From: [identity profile] planetjess.livejournal.com


Anyway, you just make it through day by day. You *are* respected, you *are* valued. You don't ever have to be alone with it, either. Just for starters, I've found a depression help thread on ff in the off topic section; whether it helps or not to read seven straight pages of people posting thoughts that could be coming straight out of your own head, the thread starts with helpline numbers for a first or a last resort...

Take care of yourself. Be good to yourself. Think about your strengths, even if it feels artificial; tell yourself over and over again until you start to believe it. And when your confidence fails, you start all over again, if only because there will be good tv and good books and good music that won't come out for another ten years, extraordinary chocolate and sunny days and awful jokes you'll laugh at in spite of yourself, tomorrow or next week or a month from now, and you'd be awfully pissed at yourself if you missed it all, I promise.

From: [identity profile] pepperlandgirl4.livejournal.com


*Sniff*
Thanks Jess. I'm feeling kinda overwhelmed by everybody's posts. It really gives me a warm and fuzzy feeling and I'm not just saying that. I wish I could express my appreciation better.

From: [identity profile] planetjess.livejournal.com


Pepper--
Don't worry about it--the point is that you need to know that there are people who care if you're sad, who value having you in this world; it's not a favor someone asks for in a crisis; it's what you have a right to expect--just a little bit of help every now and again.

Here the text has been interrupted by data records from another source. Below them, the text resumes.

-- ==== Sys2Proof/Machine/HallMem.lean ====
section
/-! DEFINITION. Sys2Proof/Machine/HallMem.lean: a VD's offsets as side accesses see them (R240, R242, R502): main memory,
the image region, the staging rows and the sprockets. -/

namespace Sys2Proof.Machine

/-! ### Staging rows (R321, R324, R327) -/

/-- The first row that no schedule may name: from it on the rows hold the core queues (R240, R411). -/
def eventRows : Nat := 782336

/-- A row of the core queues: the records of `ring`, eight to a row, in order (R411). -/
def State.eventRow (s : State) (r : Nat) : List Byte :=
  (upto 8).flatMap fun k =>
    match s.evq.ring.find? fun e => e.1 == 8 * (r - eventRows) + k with
    | some e => e.2.bytes
    | none => List.replicate 32 0

/-- A row's 256 bytes: zeros until written (AON reset clears every row). -/
def State.rowBytes (s : State) (r : Nat) : List Byte :=
  if eventRows ≤ r then s.eventRow r else padTo 256 (s.stg.rows.get r [])

def State.setRow (s : State) (r : Nat) (l : List Byte) : State :=
  { s with stg := { s.stg with rows := s.stg.rows.set r l } }

def State.setRowMeta (s : State) (r : Nat) (m : RowMeta) : State :=
  { s with stg := { s.stg with info := s.stg.info.set r m } }

/-- A staging fault: logged in STG_FAULT_LOG, and the step counts as holding a rejected tile (R327). Kinds as in the log:
1 SLOT_ORDER, 2 SLOT_OVERRUN, 3 SIDE_INTO_SCHEDULED, 4 ACC_ORDER, 5 XS_FULL. -/
def State.stgFault (s : State) (kind row exp found req : Nat) : State :=
  let s1 := s.setReg Reg.STG_FAULT_LOG
    (mkw [(0, row % 2 ^ 20), (20, kind), (24, exp % 65536), (40, found % 65536), (56, req)])
  let s2 : State := { s1 with stg := { s1.stg with faultStep := s1.stg.faultStep || s1.cad.st == .running } }
  s2.raise (if kind = 1 then Fld.STG_STATUS_SLOT_ORDER else if kind = 2 then Fld.STG_STATUS_SLOT_OVERRUN
    else if kind = 3 then Fld.STG_STATUS_SIDE_INTO_SCHEDULED else if kind = 4 then Fld.STG_STATUS_ACC_ORDER
    else Fld.STG_STATUS_XS_FULL)

/-- The bank of a row (R321). -/
def bankOf (r : Nat) : Nat := r % 96

/-- A scheduled request for `c` bank cycles of a row's bank. A bank has four in a slot; a request that it cannot serve within
its slot is a slip (R322; log entry 49). -/
def State.bankAsk (s : State) (r c : Nat) : State :=
  let n := s.stg.load.get (bankOf r) 0 + c
  let s1 : State := { s with stg := { s.stg with load := s.stg.load.set (bankOf r) n } }
  if n > 4 then (s1.addCount Fld.STG_COUNT_SLIPS 1).raise Fld.STG_STATUS_SLIP else s1

/-- A slot's bank cycles have passed: what is left over goes first in the next one. -/
def State.bankSlot (s : State) : State :=
  { s with stg := { s.stg with load := (s.stg.load.map fun (e : Nat × Nat) => (e.1, e.2 - 4)).filter fun e => e.2 != 0 } }

/-- The bank cycles of 640 ps that have passed of the slot in progress. -/
def State.bankCycles (s : State) : Nat :=
  match s.fab.passAt with
  | some b => (s.ht * 100 / 65536 - (b.toNat * 100 + 256 * (s.fab.slot - 1))) / 64
  | none => 4

/-- A side request waits for the scheduled requests that are pending for its row's bank (R322). -/
def State.sideStall (s : State) (r : Nat) : State :=
  let n := s.stg.load.get (bankOf r) 0 - s.bankCycles
  if n = 0 then s else s.addCount Fld.STG_COUNT_SIDE_STALLS n

/-- A side access to `n` bytes of staging from an offset on: one request for each row. -/
def State.sideStalls (s : State) (o n : Nat) : State :=
  (upto ((o % 256 + n + 255) / 256)).foldl (fun t k => t.sideStall (o / 256 + k)) s

/-- The byte at an offset of the staging range. -/
def State.stgByte (s : State) (o : Nat) : Byte := (s.rowBytes (o / 256)).getD (o % 256) 0

/-- A side write of bytes that lie in one row: stores them and sets SIDE; into a row that a scheduled write of this step
has written, while RUNNING, it is a fault too (R332). -/
def State.sideRow (s : State) (o : Nat) (d : List Byte) : State :=
  let r := o / 256
  let m := s.rowMeta r
  let s1 := (s.setRow r (overlay (s.rowBytes r) (o % 256) d)).setRowMeta r { m with side := true }
  if m.cur && s.cad.st == .running then s1.stgFault 3 r 0 m.stamp 9 else s1

/-- A side write across rows, row by row. -/
def State.sideRows (s : State) : Nat → Nat → List Byte → State
  | 0, _, _ => s
  | n + 1, o, d =>
    if d.isEmpty then s
    else
      let k := 256 - o % 256
      State.sideRows (s.sideRow o (d.take k)) n (o + k) (d.drop k)

/-! ### The address map of R240 -/

def memEnd : Nat := 0x859C468000
def popEnd : Nat := 0x861C468000
def stgBase : Nat := 0xFF00000000
def stgEvt : Nat := 0xFF0BF00000
def stgEnd : Nat := 0xFF0C000000

/-- May the unit's main memory hold these addresses: below the image region. -/
def inMain (a n : Nat) : Bool := decide (a + n ≤ memEnd)

/-- A byte of the image region (R171): the byte of a held image that lies there, as far as the image is there; the layout is
open (log entry 36). -/
def State.imageByte (s : State) (o : Nat) : Byte :=
  let k := Config.imagePlace s.img.changes o
  match if k % 2 = 0 then s.img.committed else s.img.shadow with
  | some img => if img.holds (k / 2) 1 then (img.bytes (k / 2) 1).headD 0 else Config.imageRegionByte s.img.changes o
  | none => Config.imageRegionByte s.img.changes o

/-- A read or write of `n` bytes at an aligned offset of this unit: the status of R244 and the data read (R240, R242). -/
def State.memAccess (s : State) (write : Bool) (o n : Nat) (d : List Byte) : State × Nat × List Byte :=
  if o % 8 ≠ 0 || n % 8 ≠ 0 || o % 4096 + n > 4096 then (s, 2, [])
  else if o < memEnd then
    (if write then ({ s with fab := { s.fab with ram := Memory.writeBytes s.fab.ram o d } }, 0, [])
     else (s, 0, Memory.readBytes s.fab.ram o n))
  else if o < popEnd then
    (if write then (s, 2, []) else (s, 0, (upto n).map fun i => s.imageByte (o - memEnd + i)))
  else if o < stgBase then (s, 1, [])
  else if o < stgEvt then
    (if !s.flag Fld.STG_CTRL_SIDE_EN then (s, 2, [])
     else if write then ((s.sideStalls (o - stgBase) n).sideRows 17 (o - stgBase) d, 0, [])
     else (s.sideStalls (o - stgBase) n, 0, (upto n).map fun i => s.stgByte (o - stgBase + i)))
  else if o < stgEnd then (s, 2, [])
  else (s, 1, [])

/-! ### READ_SPK (R502) -/

/-- The status and value of a sprocket of this unit, by its physical number. -/
def State.spkStatusOf (s : State) (p : Nat) : Nat × Option W :=
  if p ≥ s.nSpk then (1, none)
  else
    match (s.meta p).st with
    | .free => (9, none)
    | .evicted => (10, none)
    | .ownerLost => (11, some (s.spkVal p))
    | _ => (0, some (s.spkVal p))

/-- READ_SPK at the unit that holds the sprocket: ADDR[39:16], or ADDR[39:21] with ADDR[20] = 1, must be zero. -/
def State.readSpkAt (s : State) (addr : Nat) : Nat × List Byte :=
  let hi := (addr >>> 21) % 2 ^ 19
  let bad := hi != 0 || (!Nat.testBit addr 20 && (addr >>> 16) % 16 != 0)
  if bad then (1, [])
  else
    let r := s.spkStatusOf (addr % 65536)
    (r.1, match r.2 with
      | some v => leBytes 8 v.toNat
      | none => [])

/-- A request of this unit's own to itself. -/
def State.ownAccess (s : State) (op addr len8 : Nat) (d : List Byte) : State × Nat × List Byte :=
  let o := addr % 2 ^ 40
  if op = 0 then s.memAccess false o (8 * (len8 + 1)) []
  else if op = 1 then s.memAccess true o (8 * (len8 + 1)) (padTo (8 * (len8 + 1)) d)
  else if op = 2 then (s, 0, [])
  else if op = 3 then
    let r := s.readSpkAt addr
    (s, r.1, r.2)
  else (s, 5, [])

end Sys2Proof.Machine
end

From: [identity profile] rbabe1.livejournal.com

Glad you're feeling better


awww pepper, I hope you're feeling better. If I wasn't such an idiot, I would have been to your LJ by now. I kept trying pepperlandgirl and that hasn't been updated, so I figured you didn't have one.

Whoops!

Anyways, if you're ever down and want to chat, you can PM me or call me. I've done the laying awake all night balancing my checkbook, analyzing my relationships and cursing my life, way too many times. I know how awful it can be.

.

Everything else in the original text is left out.